§ Work to complete: Only the lines from the one containing "sample (R295). -/" through the one containing "def State.linkLane (s" should be printed, exactly as they appear below, with both ends included.

§ Input records:
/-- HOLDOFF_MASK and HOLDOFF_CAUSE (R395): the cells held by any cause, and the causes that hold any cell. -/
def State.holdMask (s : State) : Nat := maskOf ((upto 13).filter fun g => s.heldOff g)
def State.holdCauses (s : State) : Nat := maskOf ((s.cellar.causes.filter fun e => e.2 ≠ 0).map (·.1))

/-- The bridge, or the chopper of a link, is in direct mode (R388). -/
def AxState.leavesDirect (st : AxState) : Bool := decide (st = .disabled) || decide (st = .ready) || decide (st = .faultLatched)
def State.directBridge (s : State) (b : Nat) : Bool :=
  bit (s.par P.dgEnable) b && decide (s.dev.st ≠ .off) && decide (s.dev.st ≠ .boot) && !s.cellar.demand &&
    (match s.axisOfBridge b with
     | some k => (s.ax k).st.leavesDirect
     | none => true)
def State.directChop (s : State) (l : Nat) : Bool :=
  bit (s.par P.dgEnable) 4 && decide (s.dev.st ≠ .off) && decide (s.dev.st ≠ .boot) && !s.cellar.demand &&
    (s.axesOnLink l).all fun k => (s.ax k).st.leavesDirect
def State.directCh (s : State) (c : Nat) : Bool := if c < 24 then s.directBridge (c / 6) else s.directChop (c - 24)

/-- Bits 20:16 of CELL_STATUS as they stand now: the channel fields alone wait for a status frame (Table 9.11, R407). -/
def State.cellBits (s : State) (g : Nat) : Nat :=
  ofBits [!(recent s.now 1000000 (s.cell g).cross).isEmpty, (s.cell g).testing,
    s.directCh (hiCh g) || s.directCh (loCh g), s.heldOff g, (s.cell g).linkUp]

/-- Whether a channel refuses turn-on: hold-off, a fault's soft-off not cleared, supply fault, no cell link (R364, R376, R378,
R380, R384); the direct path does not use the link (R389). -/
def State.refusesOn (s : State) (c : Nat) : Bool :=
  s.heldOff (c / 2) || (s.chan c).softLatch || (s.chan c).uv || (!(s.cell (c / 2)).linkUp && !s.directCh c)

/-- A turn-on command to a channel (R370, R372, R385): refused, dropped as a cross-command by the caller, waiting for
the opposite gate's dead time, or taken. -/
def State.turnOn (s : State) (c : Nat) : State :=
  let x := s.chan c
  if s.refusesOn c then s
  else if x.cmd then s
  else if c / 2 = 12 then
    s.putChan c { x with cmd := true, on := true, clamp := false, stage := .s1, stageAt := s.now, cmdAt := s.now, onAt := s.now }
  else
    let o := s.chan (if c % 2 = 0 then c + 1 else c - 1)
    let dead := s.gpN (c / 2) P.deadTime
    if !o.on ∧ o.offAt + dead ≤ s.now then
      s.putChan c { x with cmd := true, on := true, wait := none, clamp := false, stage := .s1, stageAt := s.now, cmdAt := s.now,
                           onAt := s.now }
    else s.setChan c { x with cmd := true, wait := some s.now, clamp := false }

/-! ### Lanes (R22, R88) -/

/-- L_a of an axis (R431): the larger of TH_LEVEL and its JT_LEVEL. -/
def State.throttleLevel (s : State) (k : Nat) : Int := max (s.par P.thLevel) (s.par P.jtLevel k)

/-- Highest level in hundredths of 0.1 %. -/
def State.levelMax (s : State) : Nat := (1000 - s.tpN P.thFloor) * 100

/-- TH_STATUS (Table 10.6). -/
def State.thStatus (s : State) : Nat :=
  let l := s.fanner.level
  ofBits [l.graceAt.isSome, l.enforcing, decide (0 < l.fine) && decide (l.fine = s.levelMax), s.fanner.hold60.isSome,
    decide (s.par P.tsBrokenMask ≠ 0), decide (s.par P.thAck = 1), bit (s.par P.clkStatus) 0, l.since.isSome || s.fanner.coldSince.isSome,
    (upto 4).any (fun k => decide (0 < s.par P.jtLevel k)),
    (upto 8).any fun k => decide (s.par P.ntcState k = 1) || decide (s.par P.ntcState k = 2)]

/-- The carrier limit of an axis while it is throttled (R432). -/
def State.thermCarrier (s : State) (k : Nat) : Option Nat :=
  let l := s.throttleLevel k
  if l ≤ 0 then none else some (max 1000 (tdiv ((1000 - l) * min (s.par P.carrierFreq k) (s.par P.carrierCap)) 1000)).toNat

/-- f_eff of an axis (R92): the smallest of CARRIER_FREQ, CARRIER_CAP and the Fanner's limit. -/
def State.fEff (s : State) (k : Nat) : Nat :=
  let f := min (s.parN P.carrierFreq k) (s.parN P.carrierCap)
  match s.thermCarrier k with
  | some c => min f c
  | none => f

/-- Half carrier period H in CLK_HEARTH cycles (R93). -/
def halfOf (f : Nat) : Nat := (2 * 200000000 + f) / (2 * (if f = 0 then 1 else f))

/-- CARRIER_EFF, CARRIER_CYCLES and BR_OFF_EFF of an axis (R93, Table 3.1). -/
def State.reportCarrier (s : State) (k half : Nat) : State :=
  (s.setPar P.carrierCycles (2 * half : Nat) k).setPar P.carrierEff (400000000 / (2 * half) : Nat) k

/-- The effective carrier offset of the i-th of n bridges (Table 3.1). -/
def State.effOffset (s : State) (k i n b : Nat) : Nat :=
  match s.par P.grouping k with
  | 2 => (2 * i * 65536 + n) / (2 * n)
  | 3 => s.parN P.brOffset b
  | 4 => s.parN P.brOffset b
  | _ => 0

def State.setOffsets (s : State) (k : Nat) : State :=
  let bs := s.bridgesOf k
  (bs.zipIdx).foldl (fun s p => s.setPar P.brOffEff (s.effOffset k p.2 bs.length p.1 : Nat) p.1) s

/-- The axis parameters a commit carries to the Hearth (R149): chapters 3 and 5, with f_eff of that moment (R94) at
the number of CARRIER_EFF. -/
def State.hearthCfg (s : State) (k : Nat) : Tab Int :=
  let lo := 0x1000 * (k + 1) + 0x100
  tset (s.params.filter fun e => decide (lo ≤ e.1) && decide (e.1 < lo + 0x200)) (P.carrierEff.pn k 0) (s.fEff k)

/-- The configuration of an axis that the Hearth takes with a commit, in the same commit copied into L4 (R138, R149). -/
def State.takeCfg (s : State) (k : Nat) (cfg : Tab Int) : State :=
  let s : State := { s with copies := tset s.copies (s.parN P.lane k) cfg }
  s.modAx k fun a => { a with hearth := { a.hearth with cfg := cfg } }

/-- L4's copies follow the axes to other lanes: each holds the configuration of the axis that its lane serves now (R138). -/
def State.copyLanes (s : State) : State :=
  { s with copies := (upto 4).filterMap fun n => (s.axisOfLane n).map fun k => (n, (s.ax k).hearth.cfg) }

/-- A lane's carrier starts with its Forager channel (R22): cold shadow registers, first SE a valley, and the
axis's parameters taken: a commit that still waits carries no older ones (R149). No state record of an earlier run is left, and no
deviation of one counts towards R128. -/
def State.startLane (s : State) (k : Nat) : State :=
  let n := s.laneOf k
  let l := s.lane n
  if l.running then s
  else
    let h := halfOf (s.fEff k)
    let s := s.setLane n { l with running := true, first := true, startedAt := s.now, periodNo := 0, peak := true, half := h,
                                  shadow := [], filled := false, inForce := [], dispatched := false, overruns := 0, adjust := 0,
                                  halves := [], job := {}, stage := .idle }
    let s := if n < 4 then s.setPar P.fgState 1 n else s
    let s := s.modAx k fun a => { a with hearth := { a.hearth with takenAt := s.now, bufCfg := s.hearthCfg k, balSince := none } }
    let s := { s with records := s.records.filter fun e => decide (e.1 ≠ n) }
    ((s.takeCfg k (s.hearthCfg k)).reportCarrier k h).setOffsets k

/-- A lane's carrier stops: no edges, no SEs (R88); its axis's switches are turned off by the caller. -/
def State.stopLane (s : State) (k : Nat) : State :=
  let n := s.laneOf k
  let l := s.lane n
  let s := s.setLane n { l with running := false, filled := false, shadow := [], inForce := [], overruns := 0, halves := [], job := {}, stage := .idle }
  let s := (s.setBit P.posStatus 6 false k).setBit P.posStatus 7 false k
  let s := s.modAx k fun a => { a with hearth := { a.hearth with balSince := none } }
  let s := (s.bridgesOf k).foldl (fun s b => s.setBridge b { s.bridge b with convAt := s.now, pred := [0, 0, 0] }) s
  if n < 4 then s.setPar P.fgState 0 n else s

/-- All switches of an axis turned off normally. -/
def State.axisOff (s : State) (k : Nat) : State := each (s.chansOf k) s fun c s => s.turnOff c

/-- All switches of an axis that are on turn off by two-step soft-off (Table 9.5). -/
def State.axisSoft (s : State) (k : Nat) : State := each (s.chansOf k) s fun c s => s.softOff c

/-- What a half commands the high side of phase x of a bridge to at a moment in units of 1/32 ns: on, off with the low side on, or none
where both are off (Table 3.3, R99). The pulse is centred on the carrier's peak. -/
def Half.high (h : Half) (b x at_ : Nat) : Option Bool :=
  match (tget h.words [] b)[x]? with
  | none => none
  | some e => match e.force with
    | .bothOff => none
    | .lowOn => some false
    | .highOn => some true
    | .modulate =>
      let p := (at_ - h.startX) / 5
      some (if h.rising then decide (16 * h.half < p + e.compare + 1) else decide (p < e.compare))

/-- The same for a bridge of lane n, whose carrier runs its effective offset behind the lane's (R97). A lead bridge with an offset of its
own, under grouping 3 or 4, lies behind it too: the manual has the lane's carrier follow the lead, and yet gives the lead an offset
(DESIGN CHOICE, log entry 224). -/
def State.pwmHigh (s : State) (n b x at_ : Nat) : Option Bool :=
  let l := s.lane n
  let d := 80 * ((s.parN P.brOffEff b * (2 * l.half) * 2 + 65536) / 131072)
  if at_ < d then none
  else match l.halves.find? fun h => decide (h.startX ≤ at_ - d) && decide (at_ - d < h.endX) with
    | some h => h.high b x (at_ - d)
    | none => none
==
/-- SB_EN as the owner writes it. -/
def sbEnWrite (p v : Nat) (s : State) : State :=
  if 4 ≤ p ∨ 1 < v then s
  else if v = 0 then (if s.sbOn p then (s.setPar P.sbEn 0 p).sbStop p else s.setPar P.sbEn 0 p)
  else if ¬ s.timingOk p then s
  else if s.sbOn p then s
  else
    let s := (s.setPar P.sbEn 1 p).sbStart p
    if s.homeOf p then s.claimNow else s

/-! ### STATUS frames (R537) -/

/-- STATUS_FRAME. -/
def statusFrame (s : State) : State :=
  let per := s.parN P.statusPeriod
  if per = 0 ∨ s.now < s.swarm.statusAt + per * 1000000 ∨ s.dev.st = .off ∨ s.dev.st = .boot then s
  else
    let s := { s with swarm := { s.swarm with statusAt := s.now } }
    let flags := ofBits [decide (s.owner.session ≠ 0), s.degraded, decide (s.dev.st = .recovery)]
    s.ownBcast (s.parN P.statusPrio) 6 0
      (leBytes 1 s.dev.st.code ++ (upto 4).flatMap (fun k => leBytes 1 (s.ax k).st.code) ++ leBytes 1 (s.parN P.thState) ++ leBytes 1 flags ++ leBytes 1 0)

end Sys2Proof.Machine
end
---
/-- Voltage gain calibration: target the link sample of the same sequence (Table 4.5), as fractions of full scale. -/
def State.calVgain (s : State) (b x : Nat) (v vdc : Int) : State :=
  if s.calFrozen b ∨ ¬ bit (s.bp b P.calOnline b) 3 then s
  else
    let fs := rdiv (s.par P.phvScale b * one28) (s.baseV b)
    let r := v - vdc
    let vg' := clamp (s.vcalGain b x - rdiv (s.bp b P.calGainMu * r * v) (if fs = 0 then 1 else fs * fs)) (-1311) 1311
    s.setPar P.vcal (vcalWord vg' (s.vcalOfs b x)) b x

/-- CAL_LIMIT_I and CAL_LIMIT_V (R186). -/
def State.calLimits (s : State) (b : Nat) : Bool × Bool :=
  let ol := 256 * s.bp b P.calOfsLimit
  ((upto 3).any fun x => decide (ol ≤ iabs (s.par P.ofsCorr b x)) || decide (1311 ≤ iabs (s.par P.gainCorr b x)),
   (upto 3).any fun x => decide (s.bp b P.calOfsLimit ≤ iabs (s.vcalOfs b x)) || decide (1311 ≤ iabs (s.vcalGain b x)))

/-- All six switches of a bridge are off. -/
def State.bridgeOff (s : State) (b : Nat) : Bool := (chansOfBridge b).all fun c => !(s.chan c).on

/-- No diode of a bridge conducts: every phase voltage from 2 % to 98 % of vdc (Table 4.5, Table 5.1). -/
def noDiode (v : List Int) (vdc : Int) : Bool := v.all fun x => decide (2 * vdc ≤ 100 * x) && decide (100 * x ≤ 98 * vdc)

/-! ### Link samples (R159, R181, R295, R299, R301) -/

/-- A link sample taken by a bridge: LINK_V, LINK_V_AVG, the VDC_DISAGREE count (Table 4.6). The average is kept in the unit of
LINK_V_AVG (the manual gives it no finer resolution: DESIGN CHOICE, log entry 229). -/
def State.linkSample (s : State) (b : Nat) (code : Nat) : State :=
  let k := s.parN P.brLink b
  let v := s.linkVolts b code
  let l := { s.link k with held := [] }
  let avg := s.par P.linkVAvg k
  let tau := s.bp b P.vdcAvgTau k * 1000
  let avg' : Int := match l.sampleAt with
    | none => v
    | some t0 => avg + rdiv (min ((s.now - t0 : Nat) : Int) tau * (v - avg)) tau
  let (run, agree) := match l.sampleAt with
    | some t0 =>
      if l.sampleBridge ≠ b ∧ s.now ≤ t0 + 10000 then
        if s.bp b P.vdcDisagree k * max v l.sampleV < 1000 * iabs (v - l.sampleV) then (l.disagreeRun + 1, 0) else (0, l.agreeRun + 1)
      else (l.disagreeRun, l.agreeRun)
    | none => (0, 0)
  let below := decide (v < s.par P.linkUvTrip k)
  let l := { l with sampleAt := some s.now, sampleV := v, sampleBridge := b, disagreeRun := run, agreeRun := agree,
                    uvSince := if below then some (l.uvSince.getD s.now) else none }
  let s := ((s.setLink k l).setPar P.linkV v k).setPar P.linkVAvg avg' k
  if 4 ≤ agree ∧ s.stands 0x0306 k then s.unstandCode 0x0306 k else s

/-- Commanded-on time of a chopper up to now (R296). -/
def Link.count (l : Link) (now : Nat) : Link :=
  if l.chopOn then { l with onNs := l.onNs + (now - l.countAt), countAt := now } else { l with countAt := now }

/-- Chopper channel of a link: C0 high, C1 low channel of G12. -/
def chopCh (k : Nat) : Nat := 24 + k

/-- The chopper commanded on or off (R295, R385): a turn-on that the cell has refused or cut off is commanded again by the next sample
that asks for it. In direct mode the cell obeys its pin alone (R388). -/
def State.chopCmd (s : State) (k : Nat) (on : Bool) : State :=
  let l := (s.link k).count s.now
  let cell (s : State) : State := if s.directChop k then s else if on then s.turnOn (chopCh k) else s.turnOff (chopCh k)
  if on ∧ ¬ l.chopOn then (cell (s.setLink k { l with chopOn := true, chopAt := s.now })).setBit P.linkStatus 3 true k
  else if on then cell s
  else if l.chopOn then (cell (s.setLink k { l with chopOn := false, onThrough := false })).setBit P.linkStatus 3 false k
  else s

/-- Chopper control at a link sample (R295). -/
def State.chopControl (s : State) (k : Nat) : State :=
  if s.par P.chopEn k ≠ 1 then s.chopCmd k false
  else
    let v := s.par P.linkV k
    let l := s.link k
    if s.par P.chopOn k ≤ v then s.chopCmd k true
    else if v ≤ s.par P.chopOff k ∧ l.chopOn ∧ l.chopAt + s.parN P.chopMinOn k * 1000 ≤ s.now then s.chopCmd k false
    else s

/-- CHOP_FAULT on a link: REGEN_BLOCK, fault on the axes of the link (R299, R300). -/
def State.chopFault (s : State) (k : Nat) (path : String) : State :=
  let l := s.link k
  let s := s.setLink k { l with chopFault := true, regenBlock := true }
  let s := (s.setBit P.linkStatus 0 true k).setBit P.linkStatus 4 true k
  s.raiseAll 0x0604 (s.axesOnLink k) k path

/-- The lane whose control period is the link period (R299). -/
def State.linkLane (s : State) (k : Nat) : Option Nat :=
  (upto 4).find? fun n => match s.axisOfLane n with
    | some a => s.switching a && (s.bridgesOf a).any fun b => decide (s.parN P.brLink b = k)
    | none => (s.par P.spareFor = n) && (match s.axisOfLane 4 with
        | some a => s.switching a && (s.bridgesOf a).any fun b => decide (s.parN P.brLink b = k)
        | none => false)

§ Completed exercise:
/-- Chopper control at a link sample (R295). -/
def State.chopControl (s : State) (k : Nat) : State :=
  if s.par P.chopEn k ≠ 1 then s.chopCmd k false
  else
    let v := s.par P.linkV k
    let l := s.link k
    if s.par P.chopOn k ≤ v then s.chopCmd k true
    else if v ≤ s.par P.chopOff k ∧ l.chopOn ∧ l.chopAt + s.parN P.chopMinOn k * 1000 ≤ s.now then s.chopCmd k false
    else s

/-- CHOP_FAULT on a link: REGEN_BLOCK, fault on the axes of the link (R299, R300). -/
def State.chopFault (s : State) (k : Nat) (path : String) : State :=
  let l := s.link k
  let s := s.setLink k { l with chopFault := true, regenBlock := true }
  let s := (s.setBit P.linkStatus 0 true k).setBit P.linkStatus 4 true k
  s.raiseAll 0x0604 (s.axesOnLink k) k path

/-- The lane whose control period is the link period (R299). -/
def State.linkLane (s : State) (k : Nat) : Option Nat :=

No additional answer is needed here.